The animal fat on the top was used for other cooking over the course of the next week but the dripping was collected and dripped over boiled potatoes, spread between thick slabs of homemade bread for impromptu lunch and added to soups for extra taste.

And it was tasty - concentrated meat, salt and herbs from the roasted meats - a comfort food like no other!

These days, living in China, I cannot wait for the cold weather to bite the fingers and the air to fog and chill - the main reason is a delicacy that reminds me of my childhood so well! This is Yang Rou Tang (Mutton Soup).

When I first came to China many moons ago, the street frequented by the ’night people’ had about 30 little storefront offering this dish - they were identified by a small glaring lightbulb hanging forlornly over a greasy glass display case - inside slabs of grey and white boiled mutton sat on trays and a large pot of steaming soup would simmer away on a single gas burner.

The owner, usually a small wiry man or an older portly woman would reach in to the tray, grab a slab of mutton and roughly chop a mash of meat with a gnarly old cleaver.

No Food Safety Inspector or latex gloves here, they would scrape the meat and fat up from the pitted chopping board with bare hands, toss it into a small wire cage and drop this into the soup.

Wiping greasy hands on an equally greasy apron, the chef would take a cracked bowl, wet with the cold water rinse after the last customer and toss in some other ingredients - a few chopped shallots, a heavy pinch of salt, a stick of chilli paste, some other pastes and powders from undisclosed bottles then opening the huge pot and disappearing in a spiral of steaming soup fume, would emerge with a full bowl of yellowy fatty goodness, strongly gamey, greyish meat and a deceiving smile.

Pushing deep into the back of the room, you would pull up a stool at whatever space was open, splash in a little vinegar and attack the dish with gusto.

These shop fronts were seasonal so no expense was wasted with decorations, heating or cleaning - wonky tables of chipped paint, mismatched plastic stools with their pattena of greasy dirt up the legs, napkins and chopsticks riddling the floors and people huddled inside great overcoats noisily slurping the soup. Looking up from your bowl, face red from the chilli steam as it clawed at your eyes you might meet a fellow person of the night; a taxi driver, a streetsweeper, a bar worker, a hooker on her way home after the last customer has stumbled out the door! Those were the days!
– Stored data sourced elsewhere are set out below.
/-- R19, R20, R26, R31, R34, R53, R56, R65, R98, R121, R175, R183: the five ways out of service by loss raise PORT-DOWN, and
every block lets go of the side: the TIU flushes it, counts the cells, and releases the hold sent out of the other side;
the Reach Table makes its entry INVALID; the CCU breaks its PATH calls out of the other side and gives an own call its event,
so that it waits or seeks the other way; the CSD makes its entries QUEUED; and a gateway ends its CHAIN channels, each
with its notice, and stops its beacons. The consumers act in this order (log 34). -/
def Obligations.LossOfServiceTearsDownTheSide : Prop :=
  ∀ (p : Port) (s : State), s.portFree p = true → inServiceState (s.port p).state = true →
    ((s.port p).lossDebounce.isSome = true →
      ∃ t, exec (.lossDebounceExpiry p) s = .next t ∧ tornDown s t p .dark ∧ (t.port p).neighbour = none
        ∧ (t.port p).counts.lightLosses = satInc (s.port p).counts.lightLosses)
    ∧ ((s.port p).lock = true →
        ∃ t, exec (.markerWatchExpiry p) s = .next t ∧ tornDown s t p .seek ∧ (t.port p).lock = false
          ∧ (t.port p).counts.lockLosses = satInc (s.port p).counts.lockLosses)
    ∧ ((s.port p).lock = true → 7 ≤ (s.port p).badRun →
        ∃ t, exec (.badCheckCell p) s = .next t ∧ tornDown s t p .seek ∧ (t.port p).lock = false
          ∧ (t.port p).counts.checkErrors = satInc (s.port p).counts.checkErrors)
    ∧ ((s.port p).helloWatch.isSome = true →
        ∃ t, exec (.helloWatchExpiry p) s = .next t ∧ tornDown s t p .seek ∧ (t.port p).neighbour = none
          ∧ (t.port p).lock = (s.port p).lock
          ∧ (t.port p).counts.helloTimeouts = satInc (s.port p).counts.helloTimeouts)
    ∧ ((s.port p).state = .waking → (s.port p).wakeTimer.isSome = true →
        ∃ t, exec (.wakeTimerExpiry p) s = .next t ∧ tornDown s t p .seek ∧ (t.port p).lock = (s.port p).lock
          ∧ (t.port p).counts.wakeFailures = satInc (s.port p).counts.wakeFailures)
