-- ==== Sys2Proof/Laws/Frames.lean ====
section
/-! SUPPORT. What the shared operations leave as it was: one frame lemma for each operation. -/

set_option Elab.async false

namespace Sys2Proof.Machine

/-! ## Updates of one part -/

theorem within_setPort (s : State) (p : Port) (u : PortUnit) : Within [.ports] s (s.setPort p u) := by
  intro q hq; cases q <;> first | rfl | simp at hq
theorem within_setSide (s : State) (d : Side) (t : Tiu) : Within [.tiu] s (s.setSide d t) := by
  intro q hq; cases q <;> first | rfl | simp at hq
theorem within_setEntry (s : State) (d : Side) (e : ReachEntry) : Within [.reach] s (s.setEntry d e) := by
  intro q hq; cases q <;> first | rfl | simp at hq
theorem within_setTable (s : State) (d : Side) (t : List SrtEntry) : Within [.srt] s (s.setTable d t) := by
  intro q hq; cases q <;> first | rfl | simp at hq
theorem within_setLine (s : State) (l : Line) (x : PhoneLine) : Within [.lines] s (s.setLine l x) := by
  intro q hq; cases q <;> first | rfl | simp at hq
theorem within_countNode (s : State) (f : NodeCounts → NodeCounts) : Within [.node] s (s.countNode f) := by
  intro q hq; cases q <;> first | rfl | simp at hq
theorem within_countSide (s : State) (d : Side) (f : SideCounts → SideCounts) : Within [.tiu] s (s.countSide d f) :=
  within_setSide _ _ _
theorem within_countPort (s : State) (p : Port) (f : PortCounts → PortCounts) : Within [.ports] s (s.countPort p f) :=
  within_setPort _ _ _
theorem within_countEntry (s : State) (d : Side) (f : ReachCounts → ReachCounts) : Within [.reach] s (s.countEntry d f) :=
  within_setEntry _ _ _
theorem within_countLine (s : State) (l : Line) (f : LineCounts → LineCounts) : Within [.lines] s (s.countLine l f) :=
  within_setLine _ _ _
theorem within_countCcu (s : State) (f : CcuCounts → CcuCounts) : Within [.ccu] s (s.countCcu f) := by
  intro q hq; cases q <;> first | rfl | simp at hq
theorem within_countCsd (s : State) (f : CsdCounts → CsdCounts) : Within [.csd] s (s.countCsd f) := by
  intro q hq; cases q <;> first | rfl | simp at hq
theorem within_countSps (s : State) (f : SpsCounts → SpsCounts) : Within [.sps] s (s.countSps f) := by
  intro q hq; cases q <;> first | rfl | simp at hq
theorem within_countWsu (s : State) (f : WsuCounts → WsuCounts) : Within [.wsu] s (s.countWsu f) := by
  intro q hq; cases q <;> first | rfl | simp at hq
theorem within_countGw (s : State) (f : GatewayCounts → GatewayCounts) : Within [.gw] s (s.countGw f) := by
  intro q hq; cases q <;> first | rfl | simp at hq
theorem within_withInHand (s : State) (n : Nat) : Within [.inHand] s { s with inHand := n } := by
  intro q hq; cases q <;> first | rfl | simp at hq
theorem within_withGli (s : State) (g : Gli) : Within [.gli] s { s with gli := g } := by
  intro q hq; cases q <;> first | rfl | simp at hq
theorem within_withCsd (s : State) (c : Csd) : Within [.csd] s { s with csd := c } := by
  intro q hq; cases q <;> first | rfl | simp at hq
theorem within_withSps (s : State) (x : Sps) : Within [.sps] s { s with sps := x } := by
  intro q hq; cases q <;> first | rfl | simp at hq
theorem within_withWsu (s : State) (w : Wsu) : Within [.wsu] s { s with wsu := w } := by
  intro q hq; cases q <;> first | rfl | simp at hq
theorem within_withGw (s : State) (g : Gateway) : Within [.gw] s { s with gw := g } := by
  intro q hq; cases q <;> first | rfl | simp at hq
theorem within_withMaint (s : State) (m : Maint) : Within [.maint] s { s with maint := m } := by
  intro q hq; cases q <;> first | rfl | simp at hq
theorem within_withFreeUses (s : State) (n : Nat) : Within [.freeUses] s { s with freeUses := n } := by
  intro q hq; cases q <;> first | rfl | simp at hq
theorem within_withTimes (s : State) (h n : Nat) : Within [.inHand, .freeUses] s { s with inHand := h, freeUses := n } := by
  intro q hq; cases q <;> first | rfl | simp at hq

/-! ## The TIUs and the ports -/

theorem within_wakeSide (s : State) (d : Side) : Within [.ports] s (wakeSide s d) := by
  unfold wakeSide; split
  · exact within_setPort _ _ _
  · exact Within.refl _ _

/-- What an offer can change. -/
def offerParts : List Part := [.ports, .node, .tiu]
Nowadays I have to search quite hard down the back alleys to find the true survivors of this food. The rents in the old street have skyrocketed and the stalls first moved to the extreme ends of the street. Now they are down the darker and more foreboding alleys, perched half on the street and half in some small alcove. They are darker, less cheery, colder affairs! Eating, not communing!

Or maybe the heart is a little more like this...a little colder, less fascinated with the ebb and flow of life based around the darkened streets and the foreboding doorways.

But I know one thing, wrapping your fingers round a slightly greasy hot bowl of Yang Rou Tang on a cold and lonely night is a good way of snatching a few moments of childhood memories from a distant land! Drink up!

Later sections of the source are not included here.